Ouh là il est tout colère le Kosmo  ....
Que dit Airport ?


----------



## jp.pilet (15 Février 2011)

Pourquoi accuser Apple tout de suite  N'as tu pas installé ou fait certaines choses qui déplaisent à ta machine ? As tu réparé les autorisations ?, passé un p'tit coup d'Onyx ? utilisé l'assistant réseau ? Bref cherchons


----------



## coptere (15 Février 2011)

Mais non ! Mais non ! C'est sûr c'est le MBP qui déconne :affraid:
Faut tout brûler dans ta chambre et changer de papier peint avant 23h aujourd'hui sinon ce sera impossible de solutionner ton problème de connexion Wifi !
:rateau:

Ah on me dit dans l'oreillette qu'il faut aussi acheter un MBP 17" ce soir ... alors cours vite petit scarabée avant la fermeture de l'Apple Store ! :hosto:


----------



## Kosmo (15 Février 2011)

Airport ne dit rien, c'est comme si le réseau était en carton en fait, je suis bien connecté ( j'ai les barres ... ) mais je ne peux pas aller sur le net ni rien.

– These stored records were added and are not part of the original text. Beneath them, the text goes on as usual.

-- ==== Sys2Proof/Machine/Rollback.lean ====
section
/-! DEFINITION. Errors, rollback and injection (R41, R175, R191 to R195, R197, R485 to R488, R491, R497). -/

namespace Sys2Proof.Machine

/-! ## Whose state an error strikes (R177, R191) -/

/-- Contexts that own or share the granule of an address. -/
def State.granuleCtxs (s : State) (pa : Nat) : List Nat := (List.range 64).filter (fun c => s.homeAdmits c pa)

/-- Domains of contexts. -/
def State.domainsOf (s : State) (cs : List Nat) : List Nat := (cs.filterMap (fun c => (s.ctx c).domain)).dedup

/-- The error ends a context outside every domain (R177); the specification names no cause (log 17). -/
def State.errorEnds (s : State) (c : Nat) : State :=
  { s with freeCtr := s.freeCtr + 1 }.endBare ((Config.freeWord s.freeCtr).toNat % 64) c

/-- An uncorrectable error, or its like, in the state of contexts: each outside every domain ends, and each domain rolls
back, or ends where its log has overflowed or an entry is lost (R497). `r` is the record with its severity open. -/
def State.strike (s : State) (cs : List Nat) (r : Ras) (overflow : Nat → Option Nat) (injected : Bool) : State :=
  let ds := s.domainsOf cs
  let lone := cs.filter (fun c => (s.ctx c).domain.isNone && (s.ctx c).state != .free)
  let s := ds.foldl (fun s d => s.postRas { r with
    sev := if (overflow d).isSome then 2 else 1, dom := some d, leg := ((s.domain? d).map (·.leg)).getD 0 }) s
  let s := lone.foldl (fun s c => s.postRas { r with sev := 2, ctx := some c }) s
  let s := if ds.isEmpty && lone.isEmpty then s.postRas { r with sev := 2 } else s
  let s := lone.foldl State.errorEnds s
  ds.foldl (fun s d => s.abortDomain d (overflow d) injected) s

/-- The leg that a rollback beginning now would undo: the next one, where this package knows that the current one is cut. -/
def Domain.doomed (d : Domain) : Word := if d.phase == .committed then nextLeg d.leg else d.leg

/-- A sector has an entry in the log of a domain's leg that would be undone. -/
def State.logged (s : State) (d : Domain) (pa : Nat) : Bool :=
  s.logs.any (fun e => e.pa == pa / 64 * 64 && e.leg == d.doomed && e.dom == d.num)

/-- A sector is poisoned (R487). -/
def State.poisonAt (s : State) (pa : Nat) : State :=
  { s with poison := if s.poison.contains (pa / 64 * 64) then s.poison else (pa / 64 * 64) :: s.poison }

/-- An error in memory: where a domain's log has no entry for the sector, the sector is poisoned and the domain's contexts end
(R487). A sector with an entry is remembered: STOP may name a later leg than this member knows of, in whose log it has none. -/
def State.memoryError (s : State) (pa : Nat) (r : Ras) : State :=
  let cs := s.granuleCtxs pa
  let lost := (s.domainsOf cs).filter (fun d => match s.domain? d with | some x => !s.logged x pa | none => false)
  let s' := s.strike cs r (fun d => if lost.contains d then some 2 else none) false
  let s' := ((s.domainsOf cs).filter (fun d => !lost.contains d)).foldl (fun s d =>
    s.modDomain d (fun x => { x with struck := x.struck ++ [pa / 64 * 64] })) s'
  if lost.isEmpty then s' else (s'.poisonAt pa).postRas { r with kind := 7, sev := 2, detail := 0 }

/-- An error in a core's memory strikes the block of a slot. -/
def State.coreError (s : State) (core slot : Nat) (r : Ras) : State :=
  s.strike (match s.block core slot with | some b => [b.ctx] | none => []) r (fun _ => none) false

/-- The record of an error at a place. -/
def siteRas (x : ErrSite) (kind : Nat) : Ras :=
  match x with
  | .hbm pa => { kind := kind, sev := 0, detail := 0, ukind := 5, unit := homeOf pa, addr := pa }
  | .llc pa => { kind := kind, sev := 0, detail := 1, ukind := 4, unit := homeOf pa / 4 * 32 + (Config.sliceHash (pa / 256)).toNat, addr := pa }
  | .localMem core _ => { kind := kind, sev := 0, detail := 2, ukind := 3, unit := core }
  | .regFile core _ => { kind := kind, sev := 0, detail := 3, ukind := 3, unit := core }
  | .tile core _ => { kind := kind, sev := 0, detail := 4, ukind := 3, unit := core }
  | .accum core _ => { kind := kind, sev := 0, detail := 5, ukind := 3, unit := core }
  | .undoLog d pa => { kind := kind, sev := 0, detail := 0, ukind := 5, unit := homeOf pa, dom := some d, addr := pa / 64 * 64 }

/-- UNCORRECTABLE_ERROR. -/
def execUncorrectableError (site : ErrSite) (s : State) : Host.Outcome State Fault Refusal :=
  let r := siteRas site 2
  match site with
  | .hbm pa => .next (if s.sys.installed pa then s.memoryError pa r else s)
  | .llc pa => .next (if s.sys.installed pa then s.memoryError pa r else s)
  | .localMem core slot => .next (s.coreError core slot r)
  | .regFile core slot => .next (s.coreError core slot r)
  | .tile core slot => .next (s.coreError core slot r)
  | .accum core slot => .next (s.coreError core slot r)
  | .undoLog d _ =>
    match s.domain? d with
    | none => .next s
    | some x => .next ((s.postRas { r with sev := 2, leg := x.leg }).abortDomain d (some 2) false)

/-- CORRECTED_ERROR. One in an undo log is of the domain's current leg. -/
def execCorrectedError (site : ErrSite) (s : State) : Host.Outcome State Fault Refusal :=
  match site with
  | .undoLog d _ =>
    match s.domain? d with
    | none => .next s
    | some x => .next (s.postRas { siteRas site 1 with leg := x.leg })
  | .hbm _ | .llc _ | .localMem _ _ | .regFile _ _ | .tile _ _ | .accum _ _ => .next (s.postRas (siteRas site 1))

/-! ## Die faults (R191, R491) -/

/-- Contexts with resident blocks on a compute die. -/
def State.dieCtxs (s : State) (die : Nat) : List Nat :=
  (s.cores.flatMap (fun k => if s.sys.dieOfCore k.1 = die then k.2.slots.map (fun x => x.2.ctx) else [])).dedup

/-- A die fault with its detail: 0 logic, 1 rail. The cores of the die run no longer. -/
def State.dieFault (s : State) (die detail : Nat) : State :=
  let cs := s.dieCtxs die
  let s := s.postRas { kind := 3, sev := 2, detail := detail, ukind := 2, unit := die }
  let live := (List.range s.sys.liveCount).filter (fun c => s.sys.dieOfCore c == die)
  let s := live.foldl (fun s c => s.modCore c (fun k => { k with off := true })) s
  let s := (cs.filter (fun c => (s.ctx c).domain.isNone)).foldl State.errorEnds s
  (s.domainsOf cs).foldl (fun s d => s.abortDomain d none false) s

/-- DIE_FAULT. -/
def execDieFault (die : Nat) (s : State) : Host.Outcome State Fault Refusal := .next (if die < 32 then s.dieFault die 0 else s)

/-- RAIL_UNDERVOLT: the four compute dies of the base die fault. -/
def execRailUndervolt (base : Nat) (s : State) : Host.Outcome State Fault Refusal :=
  .next (if base < 8 then (List.range 4).foldl (fun s i => s.dieFault (4 * base + i) 1) s else s)

/-! ## ABORT, STOP, DONE (R486) -/

/-- The overflow that ends the contexts: the first that is known (R197). -/
def Domain.overflows (d : Domain) (x : Option Nat) : Option Nat := match d.overflow with | some k => some k | none => x

/-- ROLLBACK_ABORT: the coordinator stops the domain and sends STOP with the leg to undo, and with the overflow that a member has met. -/
def execRollbackAbort (r : RollbackCall) (s : State) : Host.Outcome State Fault Refusal :=
  match s.domain? r.dom with
  | none => .next s
  | some d =>
    if !d.coordinates s.sys.pkg then .next s
    else
      let all := d.overflows r.overflow
      let inj := r.injected && (!d.stopped || d.injected)
      .next { (s.modDomain r.dom (fun x => { x with
          stopped := true, wanted := false, rolling := 0, doneBy := [], overflow := all, injected := inj })) with
        out := s.out ++ [FabMsg.stop r.dom (if d.stopped && d.rolling != 0 then d.rolling else d.doomed) all inj] }

/-- A packet in flight that a rollback discards, in custody on its way through this package too: one of the domain's leg. -/
def Flight.undone (f : Flight) (dom : Nat) (leg : Word) : Bool := f.p.rdom == some dom && f.p.leg == leg

/-- What a core holds of a domain goes: blocks, stores and absent entries. -/
def State.clearCore (s : State) (dom : Nat) (k : Core) : Core :=
  let mine := (k.slots.filter (fun x => s.inDomain dom x.2.ctx)).map (·.1)
  { k with
    slots := k.slots.filter (fun x => !mine.contains x.1)
    stores := k.stores.filter (fun e => !s.inDomain dom e.who.ctx)
    absent := k.absent.filter (fun a => !s.inDomain dom a.ctx)
    parts := k.parts.map (fun p => mine.foldl (fun p sl => p.letOut sl none) p) }

/-- Write an undo-log entry back. -/
def State.undo (s : State) (e : LogEnt) : State := { s with mem := Memory.writeN s.mem e.pa e.old }

/-- Records of a rolled-back leg that stand: what the host or the device decided, not what the leg computed (log 18). -/
def HostRec.stands : HostRec → Bool
  | .completion _ _ _ _ _ status => status != 1
  | .event kind _ _ _ => kind == 6 || kind == 8

/-- A halt that a rollback keeps: one that waits, or one whose members the last cut holds. -/
def State.keepsHalt (s : State) (d : Domain) (h : Halt) : Bool :=
  !s.inDomain d.num h.ctx || h.waiting
    || (h.complete && d.cut.any (fun t => match t.blk with | some b => b.ctx == h.ctx && b.halt.isSome | none => false))

/-- The sectors that the held stores of a domain cover. -/
def State.heldKeys (s : State) (dom : Nat) : List Nat :=
  (s.holds.filter (fun h => h.dom == dom)).flatMap (fun h => match h.what with
    | .inl e => (match e.place with | .glob t => sectorKeys t e.len | .loc .. => [])
    | .inr _ => [])

/-- A mark of bytes that a rollback takes back: in a sector of a list, or in the local memory of one of the domain's blocks. -/
def State.undoneMark (s : State) (dom : Nat) (keys : List Nat) (m : Mark) : Bool :=
  match m.place with
  | .glob t => (sectorKeys t m.len).any keys.contains
  | .loc .. => (s.domBlocks dom).any (fun x => m.inSlot x.1 x.2.1)

/-- Undo a leg on this package, its log's entries from the last to the first. No L1 keeps a sector that is written back or that a discarded
store covers (R192). The log keeps its entries until RESUME: an error before it restarts the rollback, which writes them back again (R486). -/
def State.undoLeg (s : State) (d : Domain) (leg : Word) : State :=
  let dom := d.num
  let es := (s.logs.filter (fun e => e.dom == dom)).reverse
  let secs := es.map (·.pa)
  let keys := secs.map (· / 64) ++ s.heldKeys dom
  let s' := (es.foldl State.undo s).dropKeys keys
  { s' with
    marks := s.marks.filter (fun m => !s.undoneMark dom keys m)
    cu := s.cu.filter (fun w => !secs.contains (w.pa / 64 * 64))
    holds := s.holds.filter (fun h => h.dom != dom)
    homeHeld := s.homeHeld.filter (fun h => h.dom != dom)
    flights := s.flights.filter (fun f => !f.undone dom leg)
    windows := s.windows.filter (fun w => w.dom != some dom) ++ d.cutWindows
    ordered := s.ordered.filter (fun w => !secs.contains (w.pa / 64 * 64))
      ++ d.cutOrdered.filter (fun w => secs.contains (w.pa / 64 * 64))
    cores := s.cores.map (fun x => (x.1, s.clearCore dom x.2))
    saved := s.saved.filter (fun x => !s.inDomain dom x.ctx)
    halts := s.halts.filter (s.keepsHalt d)
    ctxs := s.ctxs.map (fun x => if x.2.domain == some dom then
      (x.1, { x.2 with sent := [], waiting := x.2.waiting.filter HostRec.stands }) else x) }

/-- The sectors that an error has struck and whose values the log of a leg does not hold: they are lost (R487). -/
def State.lostSectors (s : State) (d : Domain) (leg : Word) : List Nat :=
  d.struck.filter (fun pa => !s.logs.any (fun e => e.pa == pa && e.leg == leg && e.dom == d.num))

/-- Sectors of a domain are lost: they are poisoned. -/
def State.loseSectors (s : State) (d : Domain) (pas : List Nat) : State :=
  (pas.foldl (fun s pa => (s.poisonAt pa).postRas { siteRas (.hbm pa) 7 with sev := 2, dom := some d.num, leg := d.leg }) s).modDomain
    d.num (fun x => { x with struck := [] })

/-- ROLLBACK_STOP: a member first applies a cut that it had not applied, then undoes the leg and reports DONE. Where that cut has dropped the
entry that a struck sector needs, the sector is lost, and the coordinator is told of that instead, so that the rollback begins again (R486). -/
def execRollbackStop (r : RollbackCall) (leg : BitVec 32) (s : State) : Host.Outcome State Fault Refusal :=
  match s.domain? r.dom with
  | none => .next s
  | some d =>
    if leg != d.leg && leg != nextLeg d.leg then .next s
    else
      let s := if leg = d.leg then s else s.applyCut d
      match s.domain? r.dom with
      | none => .next s
      | some d =>
        let s := s.modDomain r.dom (fun x => { x with
          stopped := true, rolling := leg, phase := .idle, wanted := false, told := false, applying := false, acked := [],
          overflow := x.overflows r.overflow, injected := r.injected && (!x.stopped || x.injected) })
        let lost := s.lostSectors d leg
        let s := (s.undoLeg d leg).everyStuck
        .next (if lost.isEmpty then { s with out := s.out ++ [FabMsg.done r.dom] }
          else if (d.overflows r.overflow).isSome then { (s.loseSectors d lost) with out := s.out ++ [FabMsg.done r.dom] }
          else (s.loseSectors d lost).abortDomain r.dom (some 2) false)

/-- ROLLBACK_DONE: with DONE of every member the coordinator sends RESUME. -/
def execRollbackDone (dom : Nat) (member : BitVec 12) (s : State) : Host.Outcome State Fault Refusal :=
  match s.domain? dom with
  | none => .next s
  | some d =>
    if !d.stopped || !d.coordinates s.sys.pkg || d.rolling == 0 || !d.alive.contains member || d.doneBy.contains member then .next s
    else
      let done := d.doneBy ++ [member]
      let s := s.modDomain dom (fun x => { x with doneBy := done })
      .next (if d.allIn done then { s with out := s.out ++ [FabMsg.resume dom (nextLeg d.rolling)] } else s)

/-! ## RESUME (R193 to R195, R486) -/

/-- The header of a waymark area's group record, and the record's first address. -/
def State.wayGroupHead (s : State) (b : Block) (g : Nat) : Nat × Nat :=
  let a := b.wayArea + 64 + g * b.nodeRec.kern.wmgrp
  (leNat ((s.vRead b.ctx a 64).getD []), a)

/-- S registers read back from consecutive words. -/
def State.wayRegs (s : State) (c a : Nat) (m : KMap Word) (rs : List Nat) : KMap Word :=
  rs.zipIdx.foldl (fun m x => KMap.put m x.1 (wd (leNat ((s.vRead c (a + 4 * x.2) 4).getD [])))) m

/-- V registers read back from a record. -/
def State.wayVregs (s : State) (c a vg : Nat) : KMap Word :=
  let bs := (s.vRead c a (1024 * vg)).getD []
  (List.range (256 * vg)).foldl (fun m i => KMap.put m i (wd (leNat ((bs.drop (4 * i)).take 4)))) []

/-- A group as its record has it (R190, R194). -/
def State.wayGroup (s : State) (core : Nat) (b : Block) (g part since : Nat) (leg : Word) : Group :=
  let (h, a) := s.wayGroupHead b g
  let live : LaneMask := BitVec.ofNat 32 (field h 160 32)
  let mask := dw (field h 192 64)
  let allot := field h 105 6
  let x := startGroup b g part since leg (s.segEntry core b.ctx b.nodeRec.kern (field h 116 12))
  { x with
    allot := allot
    mode := wd (field h 128 32)
    threads := lanes.map (fun l => { present := (presentMask b.nodeRec.threads g).getLsbD l, exited := !live.getLsbD l
                                     preds := BitVec.ofNat 7 (field h (256 + 8 * l) 7) })
    s := s.wayRegs b.ctx (a + 64) x.s (maskRegs mask)
    v := s.wayVregs b.ctx (a + wayHead mask) (field h 99 6)
    igs := [startIg b g live leg allot (since + g) (since + g) (s.segEntry core b.ctx b.nodeRec.kern (field h 116 12))]
    place := if live == 0 then .released else .resident }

Sinon à part un émulateur et TF2, je n'ai strictement rien installé sur le macbook, j'ai utilisé l'assistant réseau, sans succès ( En même temps les assistants, j'aimerais savoir si ça a jamais assisté quelqu'un ! ) 
J'ai pas testé Onyx, mais je pense pas que ça puisse régler un problème de réseau si ? .. 
Toute façon vu que j'ai plus internet je peux pas DL l'appli.

Ah il ferait bien de prendre sa retraite papy Jobs !


----------



## coptere (15 Février 2011)

T'as une ip ?


----------